Es verdad que el eje izquierda-derecha se torna cada vez más ambiguo. Prueba de ello es que, por ejemplo, el campo semántico de la gobernadora María Eugenia Vidal está construido con vectores progresistas, pero como afirmó Norberto Bobbio ya a finales del siglo pasado, la igualdad es el único criterio que sobrevive a la disolución de todos los demás criterios que la izquierda puede haber perdido por el camino de la globalización y el inicio de esta nueva revolución industrial (instancia que no está en la agenda de la Casa Rosada). Y la igualdad debería ser el eje sobre el cual gire el proyecto de una convergencia de fuerzas progresistas. Es el punto de fusión que señalaba Kennedy y que entendió Sánchez: aquello que vincula a todos los ciudadanos —no a un segmento— y que hace que una estructura partidaria o una plataforma social con vocación de gobierno sea aceptada como tal.
El gobierno de Macri alcanzó el poder prometiendo restaurar la República. Tal vez los progresistas deban recuperar al ciudadano que la habita, desde la dignidad aportando igualdad.

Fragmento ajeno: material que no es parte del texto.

-- ==== Sys2Proof/Laws/RegTable.lean ====
section
/-! SUPPORT. Where the register table finds the registers of a run. -/
namespace Sys2Proof.Machine

/-- Whether two runs lie one above the other. -/
def apart (q r : RegRun) : Bool :=
  q.stride != 0 && (decide (q.off + q.stride * q.count ≤ r.off) || decide (r.off + r.stride * r.count ≤ q.off))

/-- Register `i` of a run is found at its offset, where every run before it in the table lies apart from it. -/
theorem findReg_run {k : Nat} {r : RegRun} (hk : regTable[k]? = some r) (hd : (regTable.take k).all (apart · r) = true)
    (hs : r.stride ≠ 0) (hp : r.off + r.stride * r.count ≤ pageBase) {i : Nat} (hi : i < r.count) :
    findReg (r.off + r.stride * i) = some (r, 0, i) := by
  have hlt : r.stride * i + r.stride ≤ r.stride * r.count := by
    rw [← Nat.mul_succ]; exact Nat.mul_le_mul_left _ hi
  have hpos : 0 < r.stride := Nat.pos_of_ne_zero hs
  obtain ⟨hlen, hget⟩ := List.getElem?_eq_some_iff.1 hk
  have hsplit : regTable = regTable.take k ++ r :: regTable.drop (k + 1) := by
    rw [← hget, List.getElem_cons_drop, List.take_append_drop]
  unfold findReg
  simp only [show ¬ r.off + r.stride * i ≥ pageBase by omega, if_false, Nat.zero_mul, Nat.sub_zero]
  rw [hsplit, List.find?_append, List.find?_eq_none.2, Option.none_or, List.find?_cons_of_pos]
  · simp [Nat.add_sub_cancel_left, Nat.mul_div_cancel_left _ hpos]
  · simp [Nat.add_sub_cancel_left, Nat.mul_div_cancel_left _ hpos, hi]
  · intro q hq
    have ha := List.all_eq_true.1 hd q hq
    simp only [apart, Bool.and_eq_true, bne_iff_ne, ne_eq, Bool.or_eq_true, decide_eq_true_eq] at ha
    simp only [Bool.and_eq_true, decide_eq_true_eq]
    rintro ⟨⟨h1, _⟩, h3⟩
    rcases ha.2 with h | h
    · have : ¬ (r.off + r.stride * i - q.off) / q.stride < q.count := by
        have hq : 0 < q.stride := Nat.pos_of_ne_zero ha.1
        rw [Nat.not_lt, Nat.le_div_iff_mul_le hq, Nat.mul_comm]
        omega
      exact this h3
    · omega

end Sys2Proof.Machine
end

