-- ==== Sys2Proof/Laws/Work.lean ====
section
/-! SUPPORT. Descriptors that wait to begin. -/
namespace Sys2Proof.Machine

/-- Work that waits to begin runs its class's operation. -/
theorem onWork_ready {s : State} {id cls : Nat} {w : Work} (h : WorkReady s id cls w) (k : State → Work → State) :
    onWork s id cls k = k s w := by
  obtain ⟨h1, h2, h3⟩ := h
  simp [onWork, h1, h2, h3]

/-- An ADMIN command whose operand is ready runs on it. -/
theorem onAdminF_ready {s : State} {id cmd len : Nat} {root : Bool} {w : Work} {t : State} {op : List Byte}
    (h : AdminReady s id cmd len root w t op) (fail : State → State) (k : State → Work → List Byte → State) :
    onAdminF s id cmd len root fail k = k t w op := by
  have hr : (root && w.tenant != 0) = false := by
    cases hroot : root with
    | false => rfl
    | true => simp [h.root hroot]
  unfold onAdminF
  rw [onWork_ready h.work]
  simp only [h.cmd, h.shape, h.inside, h.inTime, h.clean, h.read, h.bytes, hr]
  simp [Nat.not_lt.2 h.long]

/-- An ADMIN command whose operand is ready runs on it. -/
theorem onAdmin_ready {s : State} {id cmd len : Nat} {root : Bool} {w : Work} {t : State} {op : List Byte}
    (h : AdminReady s id cmd len root w t op) (k : State → Work → List Byte → State) : onAdmin s id cmd len root k = k t w op :=
  onAdminF_ready h _ k

end Sys2Proof.Machine
end

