end

end Sys2Proof.Machine

/-! SETTLED. Indexes, shards, tables and pins. -/
namespace Sys2Proof.Machine
open Sys2Proof

/-- Settles O50: each command by the check that decides it once its operand is ready, and the detach's end. -/
theorem indexAndTableCommands : Obligations.IndexAndTableCommands := by
  refine ⟨fun s id w t op => ⟨fun h => ⟨fun hm => ?ixForeign, fun hm hok hnew => ⟨fun hl => ?ixRoom, fun hl => ?ixFull⟩⟩,
      fun h r hr hm hz => ?ixDeregister,
      fun h r hr hm hnew hok he hz => ?attach,
      fun h r hr hm hz => ⟨fun hs => ?unattached, fun sh hs => ?detach⟩,
      fun i sh h c d u hc hd hi hu => ?detached⟩,
    fun s id w t op => ⟨fun h => ⟨fun hm => ?tbForeign, fun hm hok hnew => ⟨fun hl => ?tbRoom, fun hl => ?tbFull⟩⟩,
      fun h x hx hm hz => ?tbDeregister,
      fun h x hx hm hz => ⟨fun hp => ?pinsFull, fun k hp => ?pin⟩,
      fun h p x hp hx hm hz => ?unpin, fun h hp => ?unpinUnknown⟩⟩
  case ixForeign => exact congrArg Host.Outcome.next (indexRegister_of_foreign h hm)
  case ixRoom => exact congrArg Host.Outcome.next (indexRegister_of_room h hm hok hnew hl)
  case ixFull => exact congrArg Host.Outcome.next (indexRegister_of_full h hm hok hnew hl)
  case ixDeregister =>
    exact (congrArg Host.Outcome.next (indexDeregister_of_own h hr hm hz)).trans (apply_ite _ _ _ _)
  case attach => exact (congrArg Host.Outcome.next (shardAttach_of_checked h hr hm hnew hok he hz)).trans (apply_ite _ _ _ _)
  case unattached => exact congrArg Host.Outcome.next (shardDetach_of_unattached h hr hm hz hs)
  case detach => exact (congrArg Host.Outcome.next (shardDetach_of_attached h hr hm hz hs)).trans (apply_ite _ _ _ _)
  case detached => exact congrArg Host.Outcome.next (shardDetachComplete_of_idle hc hd hi hu)
  case tbForeign => exact congrArg Host.Outcome.next (tableRegister_of_foreign h hm)
  case tbRoom => exact congrArg Host.Outcome.next (tableRegister_of_room h hm hok hnew hl)
  case tbFull => exact congrArg Host.Outcome.next (tableRegister_of_full h hm hok hnew hl)
  case tbDeregister => exact (congrArg Host.Outcome.next (tableDeregister_of_own h hx hm hz)).trans (apply_ite _ _ _ _)
  case pinsFull => exact congrArg Host.Outcome.next (pin_of_full h hx hm hz hp)
  case pin => exact congrArg Host.Outcome.next (pin_of_free h hx hm hz hp)
  case unpin => exact congrArg Host.Outcome.next (unpin_of_own h hp hx hm hz)
  case unpinUnknown => exact congrArg Host.Outcome.next (unpin_of_unknown h hp)

end Sys2Proof.Machine

/-! SUPPORT. Searches (R110–R130, R157): the admission of a waiting shard search and what it starts, the rounds of an admitted one, the ways
it ends, and the merge. -/
namespace Sys2Proof.Machine
open Sys2Proof

/-! ### Admission -/

/-- The node admits shard searches and this one is the first that waits (R129, R476). -/
structure AdmitReady (a : State) (id : Nat) (x : SSearch) : Prop where
  ring : ringUp a = true
  noReset : a.power.warmPend = false
  uncapped : flagF a Reg.rstPowerCapped = false
  first : a.srch.searches.find? (fun x => x.2.phase = .waiting) = some (id, x)

/-- The engine that takes a search, which a PQ index makes ask for its lookup table too (R129). -/
def engineFor (a : State) (x : SSearch) (c : Ctx3) : Option Nat :=
  pickEngine a (x.par.lw + x.par.k) (if ixCode c.reg = 1 then ixM c.reg else 0)

theorem pickEngine_eq_engineFor (a : State) (x : SSearch) (c : Ctx3) :
    pickEngine a (x.par.lw + x.par.k) (if ixCode c.reg = 1 then ixM c.reg else 0) = engineFor a x c := rfl

/-- The codebook that an admission reads: none is needed for a query that is poisoned. -/
def admitBook (a : State) (c : Ctx3) (x : SSearch) : State × Option (List Byte) :=
  if x.qpois.isSome then (a, some []) else readBook a c

/-- A shard search as it is admitted to an engine, with the pre-scan slot that its index has free (R129, R130). -/
def admittedAs (a : State) (h : Shard) (c : Ctx3) (e : Nat) (k : Option Nat) (x : SSearch) : SSearch :=
  let slots := engineSlots a e
  let q := vecVals x.qfmt (ixDims c.reg) x.query
  { x with
    phase := .running, engine := e, slot := lowestGap slots (slots.length + 1) 0, order := a.srch.nextOrder, epoch := h.epoch,
    admitted := tickOf a, lut := lutOf c.reg ((admitBook a c x).2.getD []) x.qfmt q, nq := queryNorm c.reg x.qfmt q, len := x.par.l,
    scan := if takesScan x then k else none }

/-- The admitted search stands in the table, and a scan in its slot. -/
def placeAdmitted (a : State) (id : Nat) (h : Shard) (c : Ctx3) (e : Nat) (k : Option Nat) (x : SSearch) : State :=
  setSearch (modSrch (admitBook a c x).1 (fun r => { r with
    nextOrder := r.nextOrder + 1
    slots := if takesScan x then (k.map (fun k => mput r.slots (x.index * 1024 + k) id)).getD r.slots else r.slots })) id
    (admittedAs a h c e k x)

/-- What an admitted search starts: nothing where its query or codebook is poisoned, its pre-scan, or its descent (R117, R121, R123). -/
def startAdmitted (t : State) (c : Ctx3) (id : Nat) (y : SSearch) (book : Option (List Byte)) : State :=
  if y.qpois.isSome || book.isNone then failSearch (consumeQuery t y.qpois) id .poisoned
  else if takesScan y then
    let u := bump t Reg.srcPathPrescan
    if kettleScan u c (filterOps y.filter) then setSearch u id { y with phase := .scanning }
    else afterScan (bump u Reg.srcPathEngineScan) c id y
  else beginTraversal t c id y

section
variable {a : State} {id : Nat} {x : SSearch} (ha : AdmitReady a id x)
include ha

theorem shardSearchAdmit_of_unhosted (hc : ctxOf a (shardKey x.index x.shard) = none) : shardSearchAdmit a = failSearch a id .fenced := by
  simp only [shardSearchAdmit, ha.ring, ha.noReset, ha.uncapped, ha.first, hc, Bool.not_true, Bool.or_self, Bool.false_eq_true, if_false]

variable {h : Shard} {c : Ctx3} (hc : ctxOf a (shardKey x.index x.shard) = some (h, c))
include hc

theorem shardSearchAdmit_of_detaching (hd : h.detaching.isSome = true) : shardSearchAdmit a = failSearch a id .fenced := by
  simp only [shardSearchAdmit, ha.ring, ha.noReset, ha.uncapped, ha.first, hc, hd, Bool.not_true, Bool.or_self, Bool.false_eq_true, if_false,
    if_true]

variable (hd : h.detaching = none)
include hd

theorem shardSearchAdmit_of_no_engine (he : engineFor a x c = none) : shardSearchAdmit a = a := by
  simp only [shardSearchAdmit, ha.ring, ha.noReset, ha.uncapped, ha.first, hc, hd, pickEngine_eq_engineFor, he, Option.isSome_none,
    Bool.not_true, Bool.or_self, Bool.false_eq_true, if_false]

theorem shardSearchAdmit_of_no_slot (hs : takesScan x = true) (hk : pickScan a x.index c.reg = none) : shardSearchAdmit a = a := by
  cases he : engineFor a x c with
  | none => exact shardSearchAdmit_of_no_engine ha hc hd he
  | some e =>
    simp only [shardSearchAdmit, ha.ring, ha.noReset, ha.uncapped, ha.first, hc, hd, pickEngine_eq_engineFor, he, hs, hk,
      Option.isSome_none, Option.isNone_none, Bool.not_true, Bool.or_self, Bool.and_self, Bool.false_eq_true, if_false, if_true]

/-- Where an engine is free, and for a scan a slot, the search is admitted. -/
theorem shardSearchAdmit_of_room {e : Nat} (he : engineFor a x c = some e)
    (hk : takesScan x = true → (pickScan a x.index c.reg).isSome = true) :
    shardSearchAdmit a = startAdmitted (placeAdmitted a id h c e (pickScan a x.index c.reg) x) c id
      (admittedAs a h c e (pickScan a x.index c.reg) x) (admitBook a c x).2 := by
  have hslot : (takesScan x && (pickScan a x.index c.reg).isNone) = false := by
    cases hs : takesScan x with
    | false => rfl
    | true => rw [Option.isNone_eq_false_iff.2 (hk hs), Bool.and_false]
  simp only [shardSearchAdmit, ha.ring, ha.noReset, ha.uncapped, ha.first, hc, hd, pickEngine_eq_engineFor, he, hslot,
    Option.isSome_none, Bool.not_true, Bool.or_self, Bool.false_eq_true, if_false]
  -- what decides on the scan is the search's own, so it is the same before and after the admission
  have hself : takesScan (admittedAs a h c e (pickScan a x.index c.reg) x) = takesScan x := rfl
  rw [startAdmitted, hself, placeAdmitted]
  unfold admittedAs admitBook
  cases hs : takesScan x with
  | false => rfl
  | true =>
    obtain ⟨k, hk⟩ := Option.isSome_iff_exists.1 (hk hs)
    rw [hk]
    rfl

end

section
variable {t : State} {c : Ctx3} {y : SSearch} {book : Option (List Byte)} (id : Nat)

theorem startAdmitted_of_poisoned (h : y.qpois.isSome = true ∨ book = none) :
    startAdmitted t c id y book = failSearch (consumeQuery t y.qpois) id .poisoned := by
  refine if_pos ?_
  rcases h with h | h
  · rw [h, Bool.true_or]
  · rw [h, Option.isNone_none, Bool.or_true]

variable (hq : y.qpois = none) (hb : book.isSome = true)
include hq hb

theorem startAdmitted_of_unscanned (hs : takesScan y = false) : startAdmitted t c id y book = beginTraversal t c id y := by
  simp only [startAdmitted, hq, Option.isNone_eq_false_iff.2 hb, hs, Option.isSome_none, Bool.or_self, Bool.false_eq_true, if_false]

/-- A pre-scan is the kettles' where they can do it, else the engine's (R123). -/
theorem startAdmitted_of_scan (hs : takesScan y = true) : startAdmitted t c id y book =
    let u := bump t Reg.srcPathPrescan
    if kettleScan u c (filterOps y.filter) then setSearch u id { y with phase := .scanning }
    else afterScan (bump u Reg.srcPathEngineScan) c id y := by
  simp only [startAdmitted, hq, Option.isNone_eq_false_iff.2 hb, hs, Option.isSome_none, Bool.or_self, Bool.false_eq_true, if_false, if_true]

end

/-- A shard search that has waited ADMIT ticks completes BUSY (R129). -/
theorem admitTimeout_of_waiting {s : State} {id : Nat} {x : SSearch} (hx : searchOf s id = some x) (hp : x.phase = .waiting) :
    admitTimeout id s = if x.arrived + atLeast1 s Reg.srcCtrlAdmit ≤ tickOf s then failSearch s id .busy else s := by
  simp only [admitTimeout, hx, hp, decide_true, Bool.true_and, decide_eq_true_eq, ge_iff_le]

/-! ### Rounds -/

theorem pastDeadline_eq {s : State} {x : SSearch} (hp : x.phase ≠ .waiting) (hd : x.par.deadline ≠ 0) :
    pastDeadline s x = decide (x.admitted + x.par.deadline ≤ tickOf s) := by
  rw [pastDeadline, bne_iff_ne.2 hp, bne_iff_ne.2 hd, Bool.true_and, Bool.true_and]

theorem searchDeadline_of_admitted {s : State} {id : Nat} {x : SSearch} (hx : searchOf s id = some x) :
    searchDeadline id s = if pastDeadline s x then endSearch s id x (formPartial x 8) else s := by
  simp only [searchDeadline, hx]

section
variable {s : State} {id : Nat} {x : SSearch} {h : Shard} {c : Ctx3} (hx : searchOf s id = some x) (hp : x.phase = .running)
  (hc : ctxOf s (shardKey x.index x.shard) = some (h, c)) (he : engineDown s x.engine = false)
include hx hp hc he

/-- A round that its deadline overtakes is discarded (R115). -/
theorem traversalRound_of_late (hd : pastDeadline s x = true) : traversalRound id s = endSearch s id x (formPartial x 8) := by
  simp only [traversalRound, hx, hp, hc, he, hd, Bool.false_eq_true, if_false, if_true, searchDeadline_of_admitted hx]

/-- An exhaustive search ends once every allowed record can be read (R121). -/
theorem traversalRound_of_exhaustive (hd : pastDeadline s x = false) (hex : x.exhaustive = true) : traversalRound id s =
    let al := allowed s c x
    if al.2.1.all (fun i => recReady s c i x.epoch) then
      let r := exhaust al.1 c { x with poison := x.poison + al.2.2 } al.2.1
      endSearch (countItems r.1 (r.2.poison - x.poison)) id r.2 (formPartial r.2 16)
    else wantUnits s (al.2.1.flatMap (recBlocked s c)) := by
  simp only [traversalRound, hx, hp, hc, he, hd, hex, Bool.false_eq_true, if_false, if_true]

/-- A round runs once every record of its batch is staged or can be read (R110). -/
theorem traversalRound_of_batch (hd : pastDeadline s x = false) (hex : x.exhaustive = false) : traversalRound id s =
    if (batchOf x).all (fun e => (stagedOf s c x.staged e.loc x.epoch).isSome || recReady s c e.loc x.epoch) then
      let r := oneRound s c x
      continueSearch (countItems r.1 (r.2.poison - x.poison)) c id r.2
    else wantUnits s ((batchOf x).flatMap (fun e => recBlocked s c e.loc)) := by
  simp only [traversalRound, hx, hp, hc, he, hd, hex, Bool.false_eq_true, if_false]

end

La igualdad no es un significante vacío: si se atiende a un paciente en un hospital público, ese ciudadano puede sentir la igualdad. Si se desarrolla un aparato productivo mínimo, quienes acceden a todas las consecuencias que genera en la economía, también. Si una mujer accede al aborto tiene igual derecho sobre su cuerpo que el hombre («El varón aborta cuando se borra», decía un cartel exhibido en la calle durante la votación de la ley del aborto).
La igualdad, no ya como storytelling, como simple relato, sino como una narración de hechos, es posible, se puede tocar. ¿Es posible hacerlo? Podría serlo si se escoge, como Pedro Sánchez, el camino menos transitado y se hace el esfuerzo de comprender e interpretar a los ciudadanos argentinos que no esperan ver una fotografía estática de un grupo de dirigentes dispuestos a cambiar el país; si entablan un diálogo nuevo con los ciudadanos y les proponen un diálogo abierto, un diálogo que ellos ya mantienen entre sí en las redes. Se trata de entrar allí, a conversar juntos, de igual a igual.